§ **PROBLEM REQUIREMENTS**: How many lines in the records below contain "clock"? Answer with the number alone.

++++ SUPPLIED INFORMATION

/-- With ROW left alone the sync and access characters read back right, and the state becomes SENDING; under a
peer's pull they do not (R163). -/
theorem test_arbitration_won :
    (∃ t u, exec .attemptStart begun = .next t ∧ exec .arbitrationWon t = .next u ∧ u.clock = 215
      ∧ u.tx.contention = .sending ∧ u.bitsRead = 22)
    ∧ ∃ t u v, exec .attemptStart begun = .next t ∧ exec .transitionToDominant t = .next u
      ∧ exec .arbitrationWon u = .next v ∧ v.tx.contention = .arbitrating ∧ v.clock = 0 :=
  ⟨⟨_, _, rfl, rfl, by decide⟩, _, _, _, rfl, rfl, rfl, by decide⟩

theorem witness_Completed :
    (sending .full 0 (some peerRecord) .sending).running = true
      ∧ (sending .full 0 (some peerRecord) .sending).tx.contention = .sending
      ∧ (sending .full 0 (some peerRecord) .sending).tx.inFlight = some (marker .full 0)
      ∧ (sending .full 0 (some peerRecord) .sending).tx.heldFull = false
      ∧ ((sending .full 0 (some peerRecord) .sending).advanceTo 770).driveNow.bitsRead = 77
      ∧ ((disturbed (sending .full 0 none .sending)).advanceTo 770).driveNow.bitsRead = 76
      ∧ (∀ f ∈ (sending .full 0 none .sending).tx.flight, f.Sound ∧ f.wrong = false)
      ∧ (marker .full 0).isMarker = true ∧ (marker (.notice 12 0) 0).isMarker = false
      ∧ (marker (.notice 12 0) 0).isResult = false ∧ (marker (.result []) 0).isResult = true := by decide

/-- The station sending its parting report. -/
def parting (n : Nat) : State :=
  let s := sending .full n (some peerRecord) .sending
  { s with tx := { s.tx with parting := true } }

theorem witness_Completed_results :
    let s : State := { sending (.result []) 3 none .sending with service := owing true }
    s.tx.inFlight = some (marker (.result []) 3) ∧ s.tx.heldFull = false ∧ s.service.phase = .resultPending
      ∧ s.service.restartWaits = true ∧ (owing false).phase = .resultPending
      ∧ (owing false).restartWaits = false ∧ 3 ≤ (marker (.result []) 3).attempts := by decide

theorem witness_Completed_parting :
    (parting 3).tx.inFlight = some (marker .full 3) ∧ (parting 3).tx.parting = true
      ∧ ((parting 3).tx.queue.filter fun x => !x.inFlight) = []
      ∧ ∃ t, exec (.frameComplete 10#6) (parting 3) = .next t ∧ t.mode = .mute :=
  ⟨by decide, rfl, by decide, _, rfl, by decide⟩

/-- A DELTA marker in flight, composed as a FULL REPORT, behind which a FULL is held over. -/
def heldOver : State :=
  let s := sending .delta 2 (some peerRecord) .sending
  { s with tx := { s.tx with heldFull := true } }

theorem witness_Completed_heldOver :
    heldOver.mode = .active ∧ heldOver.tx.parting = false ∧ heldOver.tx.heldFull = true
      ∧ (∀ x ∈ heldOver.tx.queue, x.isMarker = true → x.inFlight = true)
      ∧ (∃ t, exec (.frameComplete 10#6) heldOver = .next t ∧ t.tx.queue.map QueueEntry.kind = [.full])
      ∧ ∃ t, exec (.garble 10#6) (disturbed heldOver) = .next t
        ∧ t.tx.queue = [{ marker .full 3 with inFlight := false }] :=
  ⟨rfl, rfl, rfl, by decide, ⟨_, rfl, by decide⟩, _, rfl, by decide⟩

/-- A FULL that falls due behind a DELTA marker whose frame is a FULL REPORT is answered by that report where it
completes, and by the marker's next attempt where it meets a garble (R156, R162). -/
theorem test_full_due_behind_delta_as_full :
    (∃ t, exec (.frameComplete 10#6) deltaAsFull.fullDue = .next t ∧ t.tx.queue = [])
      ∧ ∃ t, exec (.garble 10#6) (disturbed deltaAsFull.fullDue) = .next t
        ∧ t.tx.queue = [{ marker .full 1 with inFlight := false }] :=
  ⟨⟨_, rfl, by decide⟩, _, rfl, by decide⟩

theorem witness_Defer :
    let s := sending .full 0 none .defer
    s.running = true ∧ s.tx.contention = .defer ∧ s.line.recessiveTime = some 0 := by decide

/-! ## Witnesses: service engine -/

theorem witness_ReadingAndSnapshot :
    active.Serves (ask 10 []) ∧ (ask 10 []).params = [] ∧ (ask 10 [62]).params = [62#8]
      ∧ (62#8).toNat ≤ 62 ∧ active.service.snapshot = none := by decide

/-- The active station with its parting report waiting. -/
def partingStation : State :=
  { active with
    tx := { active.tx with
      queue := [{ marker .full 0 with inFlight := false }], contention := .waitIdle, parting := true } }

theorem witness_unanswered :
    listening.ServesUnanswered (ask 10 []) ∧ partingStation.ServesUnanswered (ask 10 [])
      ∧ partingStation.ServesUnanswered (ask 10 [62]) ∧ partingStation.ServesUnanswered (ask 10 [7, 3, 232])
      ∧ partingStation.ServesUnanswered (ask 10 [0, 3, 232, 1])
      ∧ ({ partingStation with service := (stepped 0).service } : State).ServesUnanswered (ask 10 [])
      ∧ ({ partingStation with service := heldStation.service } : State).ServesUnanswered (ask 10 []) := by
  refine ⟨?_, ?_, ?_, ?_, ?_, ?_, ?_⟩ <;> decide

/-- A RESTART heard while a parting report waits begins at once (R160, R182). -/
theorem test_restart_while_parting :
    ∃ t, exec (.restart (ask 10 []) 10#6) partingStation = .next t ∧ t.mode = .listen ∧ t.tx = txPowerUp :=
  ⟨_, rfl, by decide⟩

theorem witness_Snapshot_shift :
    let s : State := { active with
      service := { servicePowerUp with snapshot := some [], shiftIndex := 7 } }
    s.Serves (ask 10 []) ∧ s.service.snapshot = some [] ∧ s.service.shiftIndex < 8
      ∧ ({ s with service := { s.service with shiftIndex := 8 } } : State).Serves (ask 10 []) := by decide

++++++++

§ **YOUR SOLUTION**: 2